The same input always produces the same digest, every time, on every computer, forever. If
hashing hunter2 gave a different answer each time, it would be worthless for checking
passwords — you could never match a login against what you stored. Determinism is what makes hashing
checkable: hash the password the user just typed, compare it to the stored digest, and if
the two digests match, the passwords matched.
Given the input it is easy and fast to compute the digest; given only the digest it is practically impossible to recover the input. There is no "unhash" button. This is the property that lets a company store the digest of your password safely: even if an attacker steals the entire database of digests, they still can't read the passwords back out of them.
Think of it like a smoothie. Blending a strawberry and a banana into a smoothie is quick and easy — but no one can look at the smoothie and reconstruct the exact fruit that went in, still less put the banana back together. Hashing is a mathematical blender: easy one way, hopeless the other.
Change the input by the tiniest amount — flip a single letter, add one space, toggle one bit — and the digest changes completely and unpredictably. About half of the output characters flip, and there is no resemblance whatsoever between the two digests. A small change causes a huge, scattered effect, like a single pebble starting an avalanche. This is exactly why you cannot "creep up" on the answer by trying inputs that are close to the target: close inputs give you no hint at all, because their digests look totally unrelated.
Press Run below. It hashes two almost-identical strings — Hello and
hello (just one capital letter different) — and prints both digests so you can compare
them character by character:
The two digests share almost nothing, even though the inputs differ by a single bit of a single letter. (This is only a teaching hash — a genuine one like SHA‑256 has a far stronger avalanche and a much longer digest — but the effect is the real thing.)
A collision is when two different inputs produce the same digest. Because there are infinitely many possible inputs but only finitely many digests, collisions must exist in principle (the pigeonhole principle again). The point of a good cryptographic hash is that, although collisions exist, no one can actually find one: there is no known method faster than blindly trying an astronomical number of inputs. This matters because if an attacker could easily manufacture a second input with the same digest as your password, they could log in as you without ever knowing your real password.
Now put it together. When you create an account, the system hashes your password and stores only the digest — your actual password is thrown away and never written down. When you log in later, the system hashes whatever you type this time and compares the two digests. Match? You're in. It has verified your password without ever storing it.

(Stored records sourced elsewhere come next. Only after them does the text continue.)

/-- Each move that does not end the invocation leaves one byte fewer, so the bytes left bound the moves (R179). -/
theorem invocation_stops {s : State} (hlen : s.program.length ≤ Config.progMaxLen) (hrun : s.run ≠ .idle) :
    ∃ k t, k ≤ s.program.length - s.pc.toNat + 1 ∧ Sys2Proof.core.run k s = .next t ∧ InvocationOver t := by
  obtain ⟨u, hu, hover | ⟨hgoing, hprogram, hpc, hpc'⟩⟩ := step_ends_or_goes_on hrun
  · exact ⟨1, u, Nat.le_add_left .., core_succ_next hu, hover⟩
  · have hnext : u.pc.toNat = s.pc.toNat + 1 := by rw [hpc', pc_succ hpc hlen]
    obtain ⟨k, t, hk, hcore, hover⟩ := invocation_stops (s := u) (by rwa [hprogram]) hgoing
    rw [hprogram, hnext] at hk
    exact ⟨k + 1, t, by omega, (core_succ_next hu).trans hcore, hover⟩
termination_by s.program.length - s.pc.toNat
decreasing_by
  rw [hprogram, hnext]
  omega

/-- Settles O45: the invariant bounds the program's length, which is all the bound on the moves needs. -/
theorem everyInvocationStops : Obligations.EveryInvocationStops :=
  fun _ hs hrun => invocation_stops hs.program_length hrun

end Sys2Proof.Machine
end

section
/-! SUPPORT. Exceptions (R200, R201): which instructions fault, that every step answers a next state (O31), and what the
capacity fault leaves (O32). -/

namespace Sys2Proof.Machine

/-- A step answers a next state, whichever of its five kinds it is. -/
theorem step_total (s : State) : ∃ t, step s = .next t := by
  obtain ⟨-, e⟩ | ⟨-, -, e⟩ | ⟨-, -, e⟩ | ⟨-, b, -, ⟨t, -, e⟩ | ⟨f, -, e⟩⟩ := step_cases s
  all_goals exact ⟨_, e⟩

/-- The capacity fault is the only one, and its DY always raises it (R200, R201). -/
theorem exec_fault_iff (i : Instr) (s : State) :
    (∃ f, exec i s = .fault f) ↔ ∃ n, i = .dy n ∧ s.tool = 2 ∧ pastCapacity s s.tx (movedTy n s) := by
  constructor
  · rintro ⟨f, hf⟩
    obtain ⟨n, rfl, -⟩ := exec_fault hf
    exact ⟨n, rfl, (execDy_fault_iff n s).1 ⟨f, hf⟩⟩
  · rintro ⟨n, rfl, h2, hpast⟩
    exact ⟨_, exec_dy_pastCapacity h2 hpast⟩

/-- Settles O31: `step_cases` for the steps, DY's capacity for the faults, and no refusal from any instruction. -/
theorem onlyBlockDyFaultsAndNothingStops : Obligations.OnlyBlockDyFaultsAndNothingStops :=
  ⟨step_total, exec_fault_iff, exec_not_refused⟩

/-- Settles O32: the enabled step takes the fault that DY raises, and the fault's ending is R201's outcome. -/
theorem capacityFaultEndsTheInvocation : Obligations.CapacityFaultEndsTheInvocation := by
  intro s b n henabled hb hdy h2 hpast
  have hfault : exec (decode b) s = .fault (.canvasCapacity s.pc s.tx (movedTy n s)) := by
    rw [hdy, exec_dy_pastCapacity h2 hpast]
  calc step s = stepByte b s := step_enabled henabled hb
    _ = .next (endFaulted (.canvasCapacity s.pc s.tx (movedTy n s)) s) := stepByte_fault hfault

end Sys2Proof.Machine
end

section
/-! SUPPORT. The host port (R214, R215, R220): when a command is taken (O49, O54) and what the commands return (O50, O51,
O53). -/

namespace Sys2Proof.Machine

/-! ### Who moves -/

/-- Within an invocation a step leaves the host's queues alone: a stop and a fault write neither, and no instruction does
(R170, R215). -/
theorem step_keeps_queues {s t : State} (hrun : s.run ≠ .idle) (h : step s = .next t) :
    t.commands = s.commands ∧ t.replies = s.replies := by
  obtain ⟨hidle, -⟩ | ⟨-, -, e⟩ | ⟨-, -, e⟩ | ⟨-, b, -, ⟨u, hu, e⟩ | ⟨f, -, e⟩⟩ := step_cases s
  case inl => exact absurd hidle hrun
  all_goals obtain rfl := Host.Outcome.next.inj (e.symm.trans h)
  case inr.inr.inr.inl =>
    obtain ⟨-, -, -, -, -, hqueues⟩ := exec_sameOutside hu
    exact hqueues
  all_goals exact ⟨rfl, rfl⟩

/-- Settles O49: the idle machine runs the next command, and an invocation leaves the queues alone. -/
theorem hostCommandsRunOnlyBetweenInvocations : Obligations.HostCommandsRunOnlyBetweenInvocations :=
  ⟨fun _ _ _ => step_command, fun _ _ => step_keeps_queues⟩

/-- With no command pending the host's turn changes nothing (R220). -/
theorem hostTurn_of_no_command {s : State} (hnone : s.commands = []) : hostTurn s = s := by
  rw [hostTurn, hnone]

/-- Settles O54: the idle machine's move is the host's turn, which has no command to run. -/
theorem idleMachineKeepsItsState : Obligations.IdleMachineKeepsItsState := by
  intro s hidle hnone
  rw [step_idle hidle, hostTurn_of_no_command hnone]

/-! ### What the commands do -/

theorem programWf_iff (bytes : List Byte) : programWf bytes = true ↔ bytes.length ≤ Config.progMaxLen :=
  decide_eq_true_iff

theorem loadProgram_of_fits {bytes : List Byte} (hfits : bytes.length ≤ Config.progMaxLen) (s : State) :
    loadProgram bytes s = { s with program := bytes } :=
  if_pos ((programWf_iff bytes).2 hfits)

theorem loadProgram_of_tooLong {bytes : List Byte} (hlong : Config.progMaxLen < bytes.length) (s : State) :
    loadProgram bytes s = reply (.refused .programTooLong) s :=
  if_neg fun hwf => hlong.not_ge ((programWf_iff bytes).1 hwf)

/-- Settles O50, on the two sides of `PROG_MAX_LEN`. -/
theorem loadProgramReplacesProgramMemory : Obligations.LoadProgramReplacesProgramMemory :=
  fun s _ => ⟨fun hfits => loadProgram_of_fits hfits s, fun hlong => loadProgram_of_tooLong hlong s⟩

/-- Settles O51: the register file is read field by field, and each command's effect is its row of R214. -/
theorem readCommandsReturnStateAndEvents : Obligations.ReadCommandsReturnStateAndEvents :=
  fun s => ⟨⟨regFile s, rfl, rfl, rfl, rfl, rfl, rfl, rfl, rfl, rfl, rfl, rfl, rfl, rfl, rfl⟩, rfl, rfl⟩

/-- The encoder has one refusal (R114, R202). -/
theorem encodeProgram_error {rects : List Rect} {e : Refusal} (h : encodeProgram rects = .error e) :
    e = .operandRange := by
  induction rects with
  | nil => cases h
  | cons r rest ih =>
    unfold encodeProgram at h
    split at h
    next hr =>
      cases h
      exact encodeRectangle_error hr
    next =>
      split at h
      next hrest =>
        cases h
        exact ih hrest
      next => cases h

theorem encodeCommand_of_ok {rects : List Rect} {bytes : List Byte} (h : encodeProgram rects = .ok bytes) (s : State) :
    encodeCommand rects s = reply (.encoded (s.buffer ++ bytes)) { s with buffer := s.buffer ++ bytes } := by
  rw [encodeCommand, h]

theorem encodeCommand_of_error {rects : List Rect} {e : Refusal} (h : encodeProgram rects = .error e) (s : State) :
    encodeCommand rects s = reply (.refused e) s := by
  rw [encodeCommand, h]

This is why a well-run website cannot email you your forgotten password — it genuinely doesn't have it, only an irreversible digest. The best it can do is let you reset it. If a site ever emails you your original password in plain text, that is a red flag that they stored it insecurely.
Hashing alone has a gap. Because it's deterministic, the password password123 hashes to
the same digest for everyone who uses it. Attackers exploit this by precomputing the digests
of millions of common passwords into a giant lookup table — a rainbow table — and
then just looking up each stolen digest to see if it's a known one. Two users with the same password
also stand out, because their stored digests are identical.
The defence is a salt: a random, unique string generated for each user and added to their password before hashing. The salt is stored (unhidden) alongside the digest. Now the same password produces a different digest for every user, because each has a different salt — so a precomputed rainbow table is useless, and identical passwords no longer look identical.
The salt doesn't need to be secret — its whole job is just to be different for every user, which is enough to defeat precomputed tables. The rule of thumb for password storage is short: hash, and salt.
These two ideas are constantly confused, so nail the difference now.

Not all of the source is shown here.